Stored data:
╭──

-- ==== Sys2Proof/WellFormed.lean ====
section
/-! DEFINITION. When an operation's operands lie in the ranges its rule gives them. The meanings do not depend on these checks
(log entry 12): they say which operands the spec speaks of. -/

namespace Sys2Proof

/-- `v` is a signed `n`-bit value (00_scope.md R10). -/
def fitsSigned (n : Nat) (v : Int) : Bool := decide (-(2 ^ (n - 1) : Int) ≤ v ∧ v < 2 ^ (n - 1))

/-- `v` is an unsigned `n`-bit value (00_scope.md R10). -/
def fitsUnsigned (n : Nat) (v : Nat) : Bool := decide (v < 2 ^ n)

/-- The operand checks of the rules, for the configuration in force. -/
def Instr.wellFormed (c : Config) : Instr → Bool
  | .reset c' => c'.valid
  | .nop => true
  | .sample x => fitsSigned sampleW x
  | .cbit _ => true
  | .eos => true
  | .dcblock x => fitsSigned sampleW x
  | .bpf hp => fitsSigned c.sigW hp
  | .env1 bp => fitsSigned c.sigW bp
  | .norm bp lvl => fitsSigned c.sigW bp && decide (c.envFloor ≤ lvl)
  | .env2 v => fitsSigned c.sigW v
  | .mavg v => fitsUnsigned c.sigW v
  | .gate v => fitsUnsigned c.sigW v
  | .adapt v => fitsUnsigned c.sigW v
  | .tplgen => true
  | .matchTpl _ _ => true
  | .wpush _ => true
  | .wpop _ => true
  | .wstrip => true
  | .wclear => true
  | .fpush _ => true
  | .fclear => true
  | .ctl _ => true
  | .acq => true
  | .data => true
  | .pos => true
  | .framedone => true
  | .loss _ => true
  | .decode f => decide (f.length = 59)

end Sys2Proof
end

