-- ==== Sys2Proof/Certificates/Slice0/Obligations.lean ====
section
/-! DEFINITION. The statements for the provers. What an operation returns is read on its wire, and what it emits at the end of `events`
(log entries 6 and 7: where the model puts them); the rest of each statement is the cited rule's. -/

open Sys2Proof Sys2Proof.Machine

/-! ## Encoding -/

/-- Words written out from 30_encoding.md R91 and the stimuli of R101. -/
def Obligations.WrittenOutWordsDecode : Prop :=
  decodeWord 0b000000000000000000#18 = .nop ∧ decodeWord 0b010000001111101000#18 = .sample 1000 ∧
  decodeWord 0b011111111111111111#18 = .sample (-1) ∧ decodeWord 0b011000000000000000#18 = .sample (-32768) ∧
  decodeWord 0b100000000000000001#18 = .cbit true ∧ decodeWord 0b101111111111111110#18 = .cbit false ∧
  decodeWord 0b110000000000000000#18 = .eos

/-- 30_encoding.md R91 and R93: the decoder is total on the `2^18` words, `cmd` selects the command, `data` is a two's complement sample or
its bit 0 a carrier bit, and words that differ only in unused bits are one command. -/
def Obligations.EveryWordIsTheCommandOfItsField : Prop :=
  (∀ data : BitVec 16,
    decodeWord (commandWord 0#2 data) = .nop ∧ decodeWord (commandWord 1#2 data) = .sample data.toInt ∧
    decodeWord (commandWord 2#2 data) = .cbit (data.getLsbD 0) ∧ decodeWord (commandWord 3#2 data) = .eos) ∧
  (∀ n, n < 2 ^ 18 → ∃ i, decode n = .ok i ∧ isCommand i = true) ∧
  (∀ w w' : CmdWord, cmdField w = cmdField w' → cmdField w ≠ 1#2 → (cmdField w = 2#2 → w.getLsbD 0 = w'.getLsbD 0) →
    decodeWord w = decodeWord w')

/-- Decoding the command word of a well-formed command gives the command back, every sample among them, and every command has a word. -/
def Obligations.DecodeEncodeIsTheCommand : Prop :=
  ∀ (c : Config) (i : Instr), i.wellFormed c = true → isCommand i = true →
    ∃ w, encode i = some w ∧ decodeWord w = i ∧ decode w.toNat = .ok i

/-- Every word's command encodes to a word of the same field that decodes to the same command. -/
def Obligations.EveryWordReencodes : Prop :=
  ∀ w : CmdWord, ∃ w', encode (decodeWord w) = some w' ∧ cmdField w' = cmdField w ∧ decodeWord w' = decodeWord w

/-- No event is lost in its 37-bit word, `TIME` values within their fields (30_encoding.md R97); the reader is the model's
(93_implementation_defined.md U10). -/
def Obligations.EventWordsReadBack : Prop :=
  ∀ e : Event, (∀ t, e = .time t → t.year < 2 ^ 12 ∧ t.doy < 2 ^ 9 ∧ t.hour < 2 ^ 6 ∧ t.minute < 2 ^ 7) →
    decodeEvent (encodeEvent e) = some e

/-- The codes and payload fields of 30_encoding.md R97, with the symbol codes of R98 and the unused payload bits 0 (R96). -/
def Obligations.EventWordLayout : Prop :=
  (encodeEvent (.sym .zero)).toNat = 1 * 2 ^ 34 + 0 ∧ (encodeEvent (.sym .one)).toNat = 1 * 2 ^ 34 + 1 ∧
  (encodeEvent (.sym .pos)).toNat = 1 * 2 ^ 34 + 2 ∧ (encodeEvent (.sym .ref)).toNat = 1 * 2 ^ 34 + 3 ∧
  (symbolCode .zero).toNat = 0 ∧ (symbolCode .one).toNat = 1 ∧ (symbolCode .pos).toNat = 2 ∧ (symbolCode .ref).toNat = 3 ∧
  (encodeEvent .lock).toNat = 2 * 2 ^ 34 ∧
  (encodeEvent (.loss .dataSymbol)).toNat = 3 * 2 ^ 34 + 1 ∧ (encodeEvent (.loss .positionMarker)).toNat = 3 * 2 ^ 34 + 2 ∧
  (∀ t : DecodedTime, t.year < 2 ^ 12 → t.doy < 2 ^ 9 → t.hour < 2 ^ 6 → t.minute < 2 ^ 7 →
    (encodeEvent (.time t)).toNat = 4 * 2 ^ 34 + t.year * 2 ^ 22 + t.doy * 2 ^ 13 + t.hour * 2 ^ 7 + t.minute) ∧
  (∀ e, (encodeEvent (.cfgerr e)).toNat = 5 * 2 ^ 34 + e.toNat) ∧
  (encodeEvent .halt).toNat = 6 * 2 ^ 34

/-! ## The step -/

/-- A command word presented next, after a `RESET` has happened, is decoded and run, and taken from what the host presents; the word that
`withFetchWord` presents is run so; without a command nothing happens (log entries 8 and 9). -/
def Obligations.StepRunsThePresentedCommand : Prop :=
  (∀ (s : State) (w : CmdWord) (rest : List PortInput), s.input = { rst := none, cw := some w } :: rest → s.resetSeen = true →
    step s = exec (decodeWord w) { s with input := rest }) ∧
  (∀ (s : State) (nbits w : Nat), w < 2 ^ 18 → 18 ≤ nbits →
    step (s.withFetchWord nbits w) = exec (decodeWord (BitVec.ofNat 18 w)) { s with resetSeen := true } ∧
    decodeTableWord nbits w = some (decodeWord (BitVec.ofNat 18 w))) ∧
  (∀ s : State, s.input = [] → step s = .next s) ∧
  (∀ (s : State) (rest : List PortInput), s.input = { rst := none, cw := none } :: rest → step s = .next { s with input := rest })

/-- 30_encoding.md R94: no command word is `RESET`; the reset input overrides any command word presented with it. That the overridden word is
taken from the port and never run is the model's choice (log entry 22). -/
def Obligations.ResetOverridesTheCommandWord : Prop :=
  (∀ (w : CmdWord) (c : Config), decodeWord w ≠ .reset c) ∧
  (∀ (s : State) (c : Config) (cw : Option CmdWord) (rest : List PortInput), s.input = { rst := some c, cw := cw } :: rest →
    step s = exec (.reset c) { s with input := rest })

/-- 70_reset_and_hazards.md R292: before the first `RESET` no command has a meaning, and `RESET` has the one it always has. -/
def Obligations.CommandBeforeResetIsRefused : Prop :=
  ∀ (s : State) (rest : List PortInput), s.resetSeen = false →
    (∀ w : CmdWord, s.input = { rst := none, cw := some w } :: rest → step s = .refused .commandBeforeReset) ∧
    (∀ (c : Config) (cw : Option CmdWord), s.input = { rst := some c, cw := cw } :: rest → c.valid = true →
      ∃ t, step s = .next t ∧ t.resetSeen = true)

/-! ## RESET -/

/-- 70_reset_and_hazards.md R290: a legal configuration gives the reset state and `CFGERR` when `BPF_ERR` is not 0, nothing of the old state
survives, two resets equal one; an illegal one is refused. That the templates have `TPL_LEN` bits, with those that `TplRead` gives, for
pairs of block counts that do not sum to 100 too is the model's reading (log entry 15). -/
def Obligations.ResetInstallsTheResetState : Prop :=
  ∀ (c : Config) (s : State),
    (c.valid = true → ∃ t, exec (.reset c) s = .next t ∧
      t.cfg = c ∧ (∀ n, (romTemplate t.rom n).length = c.tplLen) ∧
      (∀ n i, i < c.tplLen → tplRead t.rom n i = some (decide (i < c.act n * c.spb))) ∧
      t.dc = 0 ∧ t.xh = List.replicate c.bpfNB 0 ∧ t.yh = List.replicate c.bpfNA 0 ∧ t.env1 = 0 ∧ t.env2 = 0 ∧
      t.mbuf = List.replicate c.mavgLen 0 ∧ t.mpos = 0 ∧ t.msum = 0 ∧ t.gate = false ∧ t.thrRel = c.thrRelInit ∧
      t.win = [] ∧ t.frame = [] ∧ t.phase = .acquiringFrame ∧ t.dbr = 0 ∧ t.pr = 0 ∧ t.looking = true ∧ t.halted = false ∧
      t.events = (if c.bpfErr = 0 then [] else [.cfgerr c.bpfErr]) ∧
      exec (.reset c) t = .next t) ∧
    (c.valid = false → exec (.reset c) s = .refused .illegalConfig)

/-- 00_scope.md R9: `RESET` goes on exactly for the configurations that meet the constraints, and refuses every other. Constraints that a
natural number meets by being one have no clause, and `BPF_NB >= 0` is that `BPF_B` has an entry. -/
def Obligations.ResetAcceptsTheLegalConfigurations : Prop :=
  ∀ (c : Config) (s : State),
    let legal := (0 < c.fs ∧ c.fs % 100 = 0) ∧ c.tolNum ≤ c.tolDen ∧ 0 < c.tolDen ∧ 18 ≤ c.sigW ∧ 1 ≤ c.envFloor ∧ 1 ≤ c.target ∧
      1 ≤ c.mavgLen ∧ 1 ≤ c.thrRelMin ∧ c.thrRelMin ≤ c.thrOpen ∧ c.thrRelMin ≤ c.thrRelInit ∧ c.thrRelInit ≤ c.thrOpen ∧
      1 ≤ c.relDen ∧ c.bpfB ≠ [] ∧ 1 ≤ c.dbrFirst ∧ 1 ≤ c.dbrNext ∧ 1 + c.dbrFirst + c.prInit * (1 + c.dbrNext) ≤ c.frameCap
    (legal → ∃ t, exec (.reset c) s = .next t) ∧ (¬ legal → exec (.reset c) s = .refused .illegalConfig)

/-! ## Commands -/

/-- 40_step_and_commands.md R122. -/
def Obligations.NopChangesNothing : Prop := ∀ s : State, exec .nop s = .next { s with events := [] }

/-- 40_step_and_commands.md R126. -/
def Obligations.HaltedCoreIgnoresCommands : Prop :=
  ∀ s : State, s.halted = true →
    (∀ i, isCommand i = true → exec i s = .next { s with events := [] }) ∧
    (∀ c : Config, c.valid = true → ∃ t, exec (.reset c) s = .next t ∧ t.halted = false)

/-- 40_step_and_commands.md R125. -/
def Obligations.EosHaltsOnce : Prop :=
  ∀ s : State,
    (s.halted = false → exec .eos s = .next { s with halted := true, events := [.halt] }) ∧
    (s.halted = true → exec .eos s = .next { s with events := [] })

╰──

**YOUR GOAL**
Look back at the data above. Transcribe exactly the lines starting at the line that contains "(encodeEvent .halt).toNat = 6 * 2 ^ 34" and ending at the line that contains "def Obligations.StepRunsThePresentedCommand : Prop".

**SOLVED PROBLEM**
  (encodeEvent .halt).toNat = 6 * 2 ^ 34

/-! ## The step -/

/-- A command word presented next, after a `RESET` has happened, is decoded and run, and taken from what the host presents; the word that
`withFetchWord` presents is run so; without a command nothing happens (log entries 8 and 9). -/
def Obligations.StepRunsThePresentedCommand : Prop :=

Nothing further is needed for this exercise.